Markov Chain Transition Probability – P(X1=3|X2=1) Calculation

markov-processself-study

A Markov chain {Xn, n ≥ 0} with states 1, 2,3 has the transition probability matrix P

\begin{bmatrix}0&0.4&0.6\\1&0&0\\0.3&0.3&0.4\end{bmatrix}

with an initial distribution A (0.5,0,0.5), what is $$P(X_1=3|X_2=1)$$?

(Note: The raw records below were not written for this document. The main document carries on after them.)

-- ==== Sys2Proof/Machine/HubDma.lean ====
section
/-! DEFINITION. Accesses of the engines that may reach register space (R7, R192), and the transfers of the hub's DMA engines (R287). -/

namespace Sys2Proof.Machine

/-! ### Register space -/

/-- Whether an access has a width and an alignment that registers take (R7). -/
def regShape (off n : Nat) : Bool := (n == 4 || n == 8) && off % n == 0

/-- A read by an engine: 4 or 8 aligned bytes of register space are one read of its registers; any other access of it is discarded and
logged (R7, LOG 152). -/
def busRead (o : Origin) (p : Port) (pa n : Nat) (s : State) : ReadRes × State :=
  match paKind pa with
  | .regs off => if regShape off n then (⟨clean (toBytes (regRead s o off n) n), {}⟩, s) else memRead p pa n s
  | _ => memRead p pa n s

/-- A write by an engine: 4 or 8 aligned bytes of register space are one write of its registers (R7, LOG 152). -/
def busWrite (o : Origin) (p : Port) (pa : Nat) (data : List PB) (s : State) : Met × State :=
  match paKind pa with
  | .regs off =>
    if regShape off data.length then ({}, regWrite o off data.length (BitVec.ofNat 64 (ofBytes (plain data))) s)
    else memWrite p pa data s
  | _ => memWrite p pa data s

/-! ### The hub's transfers -/

/-- A range read in pieces. -/
def readXlated (ctx : Nat) (ps : List XPiece) (s : State) : ReadRes × State :=
  ps.foldl (fun (acc : ReadRes × State) p =>
    let r := busRead .hub (enginePort acc.2 ctx p.coh) p.pa p.len acc.2
    (⟨acc.1.data ++ r.1.data, acc.1.met.and r.1.met⟩, r.2)) ((⟨[], {}⟩ : ReadRes), s)

/-- A range written in pieces. -/
def writeXlated (ctx : Nat) (ps : List XPiece) (data : List PB) (s : State) : Met × State :=
  ps.foldl (fun (acc : Met × State) p =>
    let w := busWrite .hub (enginePort acc.2 ctx p.coh) p.pa ((data.drop p.off).take p.len) acc.2
    (acc.1.and w.1, w.2)) (({} : Met), s)

/-- Whether a physical address lies in some piece. -/
def inPieces (ps : List XPiece) (pa : Nat) : Bool := ps.any (fun p => decide (p.pa ≤ pa) && decide (pa < p.pa + p.len))

/-- Bytes for destination pieces of which those that are also source are unspecified (R287): free values there. -/
def mixOverlap (src dst : List XPiece) (salt : Nat) (data : List PB) : List PB :=
  dst.flatMap (fun p =>
    ((data.drop p.off).take p.len).mapIdx (fun i b =>
      if inPieces src (p.pa + i) then ((Config.freeBits salt (p.off + i)).setWidth 8, b.2) else b))

/-- The end of a copy: its status from what it met and from the poison it wrote. -/
def dmaEnd (q n : Nat) (m : Met) (data : List PB) (s : State) : State :=
  let st := metStatus { m with poison := m.poison || anyPoison data }
  completeCmd q n st.1 st.2 0 s

/-- COPY's transfer (R287). -/
def dmaCopy (q n : Nat) (c : Cmd) (s : State) : State :=
  let len := leAt c.bytes 32 8
  let a := xlatRange .hub c.ctx .load false (leAt c.bytes 16 8) len s
  let b := xlatRange .hub c.ctx .store true (leAt c.bytes 24 8) len a.2
  match a.1.2, b.1.2 with
  | none, none =>
    let r := readXlated c.ctx a.1.1 b.2
    let past := b.1.1.any (fun p => a.1.1.any (fun x => overlap p.pa p.len x.pa x.len))
    let data := if past then mixOverlap a.1.1 b.1.1 r.2.free r.1.data else r.1.data
    let w := writeXlated c.ctx b.1.1 data (if past then r.2.took else r.2)
    dmaEnd q n (r.1.met.and w.1) data (capture 0 (leAt c.bytes 24 8) (plain data) (lastStrict b.2.out.length w.2))
  | x, y =>
    let st := worse (match x with | some e => xresStatus e | none => (.ok, 0)) (match y with | some e => xresStatus e | none => (.ok, 0))
    completeCmd q n st.1 st.2 0 b.2

/-- The transfer of WRITE_INLINE and FILL (R287). -/
def dmaWrite (q n : Nat) (c : Cmd) (va : Nat) (data : List Byte) (s : State) : State :=
  let b := xlatRange .hub c.ctx .store true va data.length s
  match b.1.2 with
  | none => let w := writeXlated c.ctx b.1.1 (clean data) b.2; dmaEnd q n w.1 [] (capture 0 va data (lastStrict b.2.out.length w.2))
  | some e => let st := xresStatus e; completeCmd q n st.1 st.2 0 b.2

/-- The bytes of a pattern repeated. -/
def patternBytes (pat : List Byte) (len : Nat) : List Byte := (List.range len).map (fun i => pat.getD (i % pat.length) 0)

/-- REDUCE_COPY's transfer (R206, R287): refused before anything is written where any part of its destination does not translate to HBM. -/
def dmaReduce (q n : Nat) (c : Cmd) (s : State) : State :=
  let len := leAt c.bytes 32 8
  let f := leAt c.bytes 40 1
  let a := xlatRange .hub c.ctx .load false (leAt c.bytes 16 8) len s
  let b := xlatRange .hub c.ctx .reduction true (leAt c.bytes 24 8) len a.2
  match redOf (f % 4) (f / 4 % 8) with
  | none => illegalCmd q n 0x02 b.2
  | some (op, fmt) =>
    match a.1.2, b.1.2 with
    | none, none =>
      if b.1.1.any (fun p => !hbmVisible p.pa) then illegalCmd q n 0x02 b.2
      else
        let r := readXlated c.ctx a.1.1 b.2
        let w := b.1.1.foldl (fun (acc : Met × State) p =>
          let w := memReduce (enginePort acc.2 c.ctx p.coh) op fmt p.pa ((r.1.data.drop p.off).take p.len) acc.2
          (acc.1.and w.1, w.2)) (({} : Met), r.2)
        dmaEnd q n (r.1.met.and w.1) [] w.2
    | _, some _ => illegalCmd q n 0x02 b.2
    | some e, none =>
      if b.1.1.any (fun p => !hbmVisible p.pa) then illegalCmd q n 0x02 b.2
      else let st := xresStatus e; completeCmd q n st.1 st.2 0 b.2

/-- A running command's transfer, by its opcode. -/
def dmaRun (q n : Nat) (s : State) : State :=
  match startedCmd s q n with
  | none => s
  | some c =>
    if c.phase = .running then
      match c.opc with
      | 0x20 => dmaCopy q n c s
      | 0x21 => dmaWrite q n c (leAt c.bytes 16 8) ((c.bytes.drop 64).take (leAt c.bytes 24 4)) s
      | 0x22 => dmaWrite q n c (leAt c.bytes 16 8) (patternBytes ((c.bytes.drop 24).take 8) (leAt c.bytes 32 8)) s
      | 0x23 => dmaReduce q n c s
      | _ => s
    else s

/-- HUB_DMA_COMPLETE (R287). -/
def execHubDmaComplete (q : QId) (n : Nat) (hw : List HostByte) (s : State) : Host.Outcome State Fault Refusal :=
  .next (whenServed (fun s => dmaRun q.val n (hostStores hw s)) s)

end Sys2Proof.Machine
end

(I know a Markov chain property is the future, given the present, is independent of the past. the question here look like given future, what is the probability of the past? I am wondering

$$P(X_1=3|X_2=1)=P(X_1=3)=A_3=0.5$$

or
$$P(X_1=3|X_2=1)=P_{13}=0.6$$
or else?

Best Answer

Rather than trying to guess the answer, one can apply probability laws. Since

  1. the transition matrix $\mathsf P$ is made of the probabilities $\mathbb P(X_t=j|X_{t-1}=i)$ as $(i,j)$ entries,

  2. the probability $\mathbb P(X_{t-1}=j|X_{t}=i)$ can be written as$$\mathbb P(X_{t-1}=j|X_{t}=i)=\dfrac{\mathbb P(X_t=i|X_{t-1}=j)\mathbb P(X_{t-1}=j)}{\mathbb P(X_t=i)}$$by Bayes' theorem,

  3. the probability $\mathbb P(X_t=i)$ can be written as$$\mathbb P(X_t=i)=\sum_{j=1}^3 \mathbb P(X_t=i|X_{t-1}=j)\mathbb P(X_{t-1}=j)$$by the law of total probability,

the reverse probabilities $\mathbb P(X_{1}=j|X_{2}=i)$ can be derived from the entries of the homework question.